Live from Listowel Writers' Week (part 2)

14 Jun 2026

Transcription

Transcript generated automatically by AI and may contain errors.

Chapter 1: What themes do the poems explore in this episode?

2.9 - 25.33

Welcome to the podcast version of Sunday Miscellany, which differs from the radio version for rights reasons. We hope you enjoy the program. This first poem is, I guess, about place. It's about here, in a sense, and it's about places that kind of become mythical. It's called September Returning.

0

27.453 - 50.004

A fireplace raising an eternal plume, the house packed and still, totally quiet, a stopped clock kind of silence. The sun we no longer see is drawing a band of yellow beneath the blackish blue sky. Over the lights of the stole, I once thought I could see the lost land of Atlantis or high Brazil.

0

50.825 - 73.913

Now, through the window, the fields like so much emptiness, the leaves like forgetting the fall, making gaunt silhouettes of the trees against the sky.

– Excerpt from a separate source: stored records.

-- ==== Sys2Proof/Machine/Float.lean ====
section
/-! DEFINITION. The arithmetic of the control engine (R160): binary32 with rounding to nearest even, denormal operands read
as zero and denormal results delivered as zero. A finite word stands for an exact number of 2⁻¹⁴⁹ steps. -/
namespace Sys2Proof.Machine

def fSign (x : Word) : Bool := bit x 31
def fExp (x : Word) : Nat := bits x 23 8
def fMan (x : Word) : Nat := bits x 0 23

/-- Neither an infinity nor a NaN. -/
def fFinite (x : Word) : Bool := fExp x != 255
def fNaN (x : Word) : Bool := fExp x == 255 && fMan x != 0
def fInf (x : Word) : Bool := fExp x == 255 && fMan x == 0

/-- The word used for a NaN result; only that it is a NaN matters (R161). -/
def fQNaN : Word := 0x7FC00000

/-- The magnitude of a finite word in steps of 2⁻¹⁴⁹; a denormal is read as zero. -/
def fMag (x : Word) : Nat := if fExp x == 0 then 0 else (2 ^ 23 + fMan x) * 2 ^ (fExp x - 1)

/-- The value of a finite word in steps of 2⁻¹⁴⁹, and beyond every finite value for an infinity. -/
def fVal (x : Word) : Int :=
  let m : Nat := if fExp x == 255 then 2 ^ 300 else fMag x
  if fSign x then -(m : Int) else m

/-- The word with a sign and the bits of a magnitude. -/
def fWord (neg : Bool) (body : Nat) : Word := BitVec.ofNat 32 (body + if neg then 2 ^ 31 else 0)

/-- `a` shifted left by a signed amount, as a fraction of two naturals. -/
def scale2 (a d : Nat) (x : Int) : Nat × Nat :=
  if x ≥ 0 then (a, d * 2 ^ x.toNat) else (a * 2 ^ (-x).toNat, d)

/-- The quotient of two naturals rounded to nearest, ties to even. -/
def divEven (n d : Nat) : Nat :=
  let q := n / d
  let r := n % d
  if 2 * r > d || (2 * r == d && q % 2 == 1) then q + 1 else q

/-- The binary32 word nearest to ±a / d (R160). -/
def fRat (neg : Bool) (a d : Nat) : Word :=
  if a == 0 then fWord neg 0 else
  let x : Int := (a.log2 : Int) - (d.log2 : Int) - 23
  let t := scale2 a d x
  let x := if t.1 / t.2 < 2 ^ 23 then x - 1 else x
  let t := scale2 a d x
  let m := divEven t.1 t.2
  let up := m == 2 ^ 24
  let e : Int := x + 150 + (if up then 1 else 0)
  let m := if up then 2 ^ 23 else m
  if e ≤ 0 then fWord neg 0
  else if e ≥ 255 then fWord neg 0x7F800000
  else fWord neg (e.toNat * 2 ^ 23 + (m - 2 ^ 23))

/-- The word nearest to an exact fraction n / d. -/
def fFrac (n : Int) (d : Nat) : Word := fRat (n < 0) n.natAbs d

/-- The word nearest to an integer. -/
def fInt (n : Int) : Word := fFrac n 1

/-- The word nearest to a number of 2⁻¹⁴⁹ steps. -/
def fSteps (n : Int) : Word := fFrac n (2 ^ 149)

def fOne : Word := 0x3F800000
def fBool (b : Bool) : Word := if b then fOne else 0

def fNeg (x : Word) : Word := x ^^^ 0x80000000
def fAbs (x : Word) : Word := x &&& 0x7FFFFFFF

def fAdd (x y : Word) : Word :=
  if fNaN x || fNaN y then fQNaN
  else if fInf x then (if fInf y && fSign x != fSign y then fQNaN else x)
  else if fInf y then y
  else
    let v := fVal x + fVal y
    if v == 0 then fWord (fSign x && fSign y) 0 else fSteps v

def fSub (x y : Word) : Word := fAdd x (fNeg y)

def fMul (x y : Word) : Word :=
  let s := fSign x != fSign y
  if fNaN x || fNaN y then fQNaN
  else if fInf x || fInf y then (if fMag x == 0 && !fInf x || fMag y == 0 && !fInf y then fQNaN else fWord s 0x7F800000)
  else fRat s (fMag x * fMag y) (2 ^ 298)

def fDiv (x y : Word) : Word :=
  let s := fSign x != fSign y
  if fNaN x || fNaN y || (fInf x && fInf y) then fQNaN
  else if fInf x then fWord s 0x7F800000
  else if fInf y then fWord s 0
  else if fMag y == 0 then (if fMag x == 0 then fQNaN else fWord s 0x7F800000)
  else fRat s (fMag x) (fMag y)

/-- The integer square root, by its bits from bit `k` down. -/
def isqrtFrom (n : Nat) : Nat → Nat → Nat
  | 0, r => if (r + 1) * (r + 1) ≤ n then r + 1 else r
  | k + 1, r =>
    let t := r + 2 ^ (k + 1)
    isqrtFrom n k (if t * t ≤ n then t else r)

def isqrt (n : Nat) : Nat := isqrtFrom n (n.log2 / 2 + 1) 0

/-- The correctly rounded square root. -/
def fSqrt (x : Word) : Word :=
  if fNaN x then fQNaN
  else if fMag x == 0 && !fInf x then fWord (fSign x) 0
  else if fSign x then fQNaN
  else if fInf x then x
  else
    let n := fMag x * 2 ^ (149 + 120)
    let r := isqrt n
    fRat false (2 * r + if r * r == n then 0 else 1) (2 ^ (149 + 61))

/-- Comparisons; a NaN compares as nothing. -/
def fLt (x y : Word) : Bool := !fNaN x && !fNaN y && fVal x < fVal y
def fLe (x y : Word) : Bool := !fNaN x && !fNaN y && fVal x ≤ fVal y
def fMin (x y : Word) : Word := if fLt y x then y else x
def fMax (x y : Word) : Word := if fLt x y then y else x
def fClamp (x lo hi : Word) : Word := fMax lo (fMin x hi)

/-- A number of 2⁻¹⁴⁹ steps rounded to a whole number, ties to even. -/
def stepsRound (v : Int) : Int :=
  let q := divEven v.natAbs (2 ^ 149)
  if v < 0 then -(q : Int) else q

/-- Conversion to an unsigned and to a signed field: nearest even, saturating; a NaN converts to 0 (R160). -/
def fToNat (w : Nat) (x : Word) : Nat :=
  if fNaN x then 0 else sat w (stepsRound (fVal x)).toNat
def fToSigned (w : Nat) (x : Word) : Nat := if fNaN x then 0 else satBits w (stepsRound (fVal x))

/-- π in steps of 10⁻⁵⁰. -/
def piSteps : Int := 314159265358979323846264338327950288419716939937511

/-- The sum of `n` terms of the sine series in steps of 10⁻⁵⁰: term `t` of order `2 i − 1`, and the square of the argument. -/
def sineSum (sq : Int) : Nat → Nat → Int → Int
  | 0, _, _ => 0
  | n + 1, i, t => t + sineSum sq n (i + 1) (-(t * sq / 10 ^ 50) / (2 * i * (2 * i + 1) : Nat))

/-- The binary32 word nearest to sin(2π k / 4,096) (R188). -/
def sineWord (k : Nat) : Word :=
  let j := k % 2048
  let x : Int := piSteps * (if j ≤ 1024 then j else 2048 - j : Nat) / 2048
  let v := sineSum (x * x / 10 ^ 50) 24 1 x
  fFrac (if k % 4096 < 2048 then v else -v) (10 ^ 50)

/-- Entry k of the sine table, where B15 holds it. -/
def sineEntry (sine : Bool) (k : Nat) : Word := if sine then sineWord k else 0

/-- An angle in counts reduced modulo 65,536 (R160). -/
def fAngle (x : Word) : Word := if !fFinite x then x else fSteps (fVal x % (65536 * 2 ^ 149))

/-- The value of a finite word times a whole factor, rounded to a whole number. -/
def fScaled (x : Word) (k : Nat) : Int := stepsRound (fVal x * k)

/-- |x| > k for a whole number k over a whole divisor. -/
def fAbove (x : Word) (n d : Nat) : Bool := (fVal x).natAbs * d > n * 2 ^ 149

end Sys2Proof.Machine
end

I cannot yet comprehend how each breath of wind can relieve them of their station, leaving like mist from the mouth, opposite of kettle steam or chimney smoke.

0

Chapter 2: How does the poem 'Father Figure' reflect on personal relationships?

73.893 - 108.246

It is the band fading. It is the leaves leaving. It is the breath growing light from the fireplace, the plume rising still. And this next poem kind of came from a quote, which is something along the lines of people who don't have fathers in their lives, kind of spend their lives collecting father figures. And I wish that quote was from some kind of very heady place.

0

108.266 - 141.598

It's actually from Kill Bill, volume two, no less. But anyway, so this poem is called Father Figure. I lay my head in the crux of my elbow and watch sideways as he dresses worn out Levi's and a green blue plaid shirt sleeves are old on his days off. He lets me follow him as he mends this or that around the new house, which is very old and in need of the heavy hammering sounds of a new man.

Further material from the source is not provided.